__EXERCISE DESCRIPTION__
Of the lines below, report only those that contain "chapter".

Content starts

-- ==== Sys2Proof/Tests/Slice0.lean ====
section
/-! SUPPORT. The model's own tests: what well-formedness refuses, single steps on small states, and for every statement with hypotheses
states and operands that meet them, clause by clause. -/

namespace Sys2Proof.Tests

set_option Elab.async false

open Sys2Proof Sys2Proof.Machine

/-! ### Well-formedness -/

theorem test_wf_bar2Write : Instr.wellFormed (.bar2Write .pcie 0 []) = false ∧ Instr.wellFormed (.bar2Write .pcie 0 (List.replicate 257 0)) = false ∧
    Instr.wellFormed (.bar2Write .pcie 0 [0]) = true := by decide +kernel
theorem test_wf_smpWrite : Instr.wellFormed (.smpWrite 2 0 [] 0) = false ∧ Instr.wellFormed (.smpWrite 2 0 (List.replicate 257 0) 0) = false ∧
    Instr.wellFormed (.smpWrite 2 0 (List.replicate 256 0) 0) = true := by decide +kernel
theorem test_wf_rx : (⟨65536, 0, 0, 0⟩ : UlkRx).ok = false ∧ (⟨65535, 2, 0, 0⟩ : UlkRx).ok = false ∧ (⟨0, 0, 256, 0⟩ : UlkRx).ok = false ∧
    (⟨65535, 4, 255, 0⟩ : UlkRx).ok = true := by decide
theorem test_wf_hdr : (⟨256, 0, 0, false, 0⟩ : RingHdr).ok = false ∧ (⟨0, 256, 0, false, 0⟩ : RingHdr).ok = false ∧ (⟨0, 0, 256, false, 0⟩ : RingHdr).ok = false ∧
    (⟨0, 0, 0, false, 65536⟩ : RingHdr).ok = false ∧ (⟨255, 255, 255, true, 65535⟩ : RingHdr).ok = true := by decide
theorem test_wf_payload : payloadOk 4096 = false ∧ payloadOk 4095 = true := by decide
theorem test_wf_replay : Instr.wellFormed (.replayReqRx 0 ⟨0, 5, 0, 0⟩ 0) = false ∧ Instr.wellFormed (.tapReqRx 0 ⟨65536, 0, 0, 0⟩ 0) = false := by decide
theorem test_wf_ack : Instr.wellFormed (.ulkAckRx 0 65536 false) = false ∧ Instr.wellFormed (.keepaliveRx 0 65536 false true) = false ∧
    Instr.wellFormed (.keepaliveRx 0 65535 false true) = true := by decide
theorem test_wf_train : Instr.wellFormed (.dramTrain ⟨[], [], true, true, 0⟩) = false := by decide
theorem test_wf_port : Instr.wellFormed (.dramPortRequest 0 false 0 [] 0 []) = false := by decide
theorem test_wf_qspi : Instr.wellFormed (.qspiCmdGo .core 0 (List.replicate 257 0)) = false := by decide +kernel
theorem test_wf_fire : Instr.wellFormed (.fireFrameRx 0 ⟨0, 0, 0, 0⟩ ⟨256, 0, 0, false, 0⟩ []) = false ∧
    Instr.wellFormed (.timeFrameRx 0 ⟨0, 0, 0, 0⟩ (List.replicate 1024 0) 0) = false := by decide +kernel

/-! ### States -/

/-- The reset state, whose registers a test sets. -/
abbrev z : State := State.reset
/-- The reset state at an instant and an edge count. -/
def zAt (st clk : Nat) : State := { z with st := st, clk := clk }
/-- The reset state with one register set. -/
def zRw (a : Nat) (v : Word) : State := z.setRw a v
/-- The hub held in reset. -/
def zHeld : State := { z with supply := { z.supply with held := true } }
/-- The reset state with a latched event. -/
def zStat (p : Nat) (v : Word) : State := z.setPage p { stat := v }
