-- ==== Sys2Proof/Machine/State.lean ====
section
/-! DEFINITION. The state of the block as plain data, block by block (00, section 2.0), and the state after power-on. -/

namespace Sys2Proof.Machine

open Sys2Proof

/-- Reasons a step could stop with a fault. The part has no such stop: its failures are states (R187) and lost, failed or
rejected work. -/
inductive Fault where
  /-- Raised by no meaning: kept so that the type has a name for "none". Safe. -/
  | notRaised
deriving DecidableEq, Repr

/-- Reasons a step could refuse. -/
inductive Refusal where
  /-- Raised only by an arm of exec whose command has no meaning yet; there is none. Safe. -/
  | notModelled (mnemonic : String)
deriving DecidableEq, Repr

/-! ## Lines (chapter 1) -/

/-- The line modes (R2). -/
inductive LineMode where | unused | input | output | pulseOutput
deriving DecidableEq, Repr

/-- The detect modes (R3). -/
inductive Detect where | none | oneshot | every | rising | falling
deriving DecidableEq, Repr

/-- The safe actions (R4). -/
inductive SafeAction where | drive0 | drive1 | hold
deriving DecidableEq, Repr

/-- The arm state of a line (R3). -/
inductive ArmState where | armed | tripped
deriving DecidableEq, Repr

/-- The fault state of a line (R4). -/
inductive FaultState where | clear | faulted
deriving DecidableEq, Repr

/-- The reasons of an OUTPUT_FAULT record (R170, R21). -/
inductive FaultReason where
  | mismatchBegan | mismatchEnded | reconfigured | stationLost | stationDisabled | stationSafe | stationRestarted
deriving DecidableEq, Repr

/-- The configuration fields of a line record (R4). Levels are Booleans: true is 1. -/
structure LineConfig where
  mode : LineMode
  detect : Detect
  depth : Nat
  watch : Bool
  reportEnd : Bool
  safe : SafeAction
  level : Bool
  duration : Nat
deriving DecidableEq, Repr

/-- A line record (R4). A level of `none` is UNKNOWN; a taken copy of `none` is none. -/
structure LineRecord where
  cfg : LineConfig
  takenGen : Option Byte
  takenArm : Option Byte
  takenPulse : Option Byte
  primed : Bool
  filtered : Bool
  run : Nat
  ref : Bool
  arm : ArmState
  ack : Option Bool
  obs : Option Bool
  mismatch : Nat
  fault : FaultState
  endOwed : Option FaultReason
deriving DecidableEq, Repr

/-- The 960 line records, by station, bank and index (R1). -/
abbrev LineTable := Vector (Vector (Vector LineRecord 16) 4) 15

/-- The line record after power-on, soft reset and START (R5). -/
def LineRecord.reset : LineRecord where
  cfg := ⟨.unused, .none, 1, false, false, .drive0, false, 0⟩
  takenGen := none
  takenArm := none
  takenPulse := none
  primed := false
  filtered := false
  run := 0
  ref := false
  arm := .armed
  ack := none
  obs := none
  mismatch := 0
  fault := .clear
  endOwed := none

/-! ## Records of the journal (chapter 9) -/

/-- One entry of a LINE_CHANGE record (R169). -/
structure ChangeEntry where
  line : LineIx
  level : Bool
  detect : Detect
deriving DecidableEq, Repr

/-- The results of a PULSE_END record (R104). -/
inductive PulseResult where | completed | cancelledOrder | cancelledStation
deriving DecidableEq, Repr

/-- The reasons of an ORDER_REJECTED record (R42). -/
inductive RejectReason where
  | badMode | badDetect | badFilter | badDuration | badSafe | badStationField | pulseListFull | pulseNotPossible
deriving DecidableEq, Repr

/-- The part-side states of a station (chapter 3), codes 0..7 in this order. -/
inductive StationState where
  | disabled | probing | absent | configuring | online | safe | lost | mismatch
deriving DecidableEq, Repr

Content ends

__ANSWER SPACE__
/-! ## Lines (chapter 1) -/
/-! ## Records of the journal (chapter 9) -/
/-- The part-side states of a station (chapter 3), codes 0..7 in this order. -/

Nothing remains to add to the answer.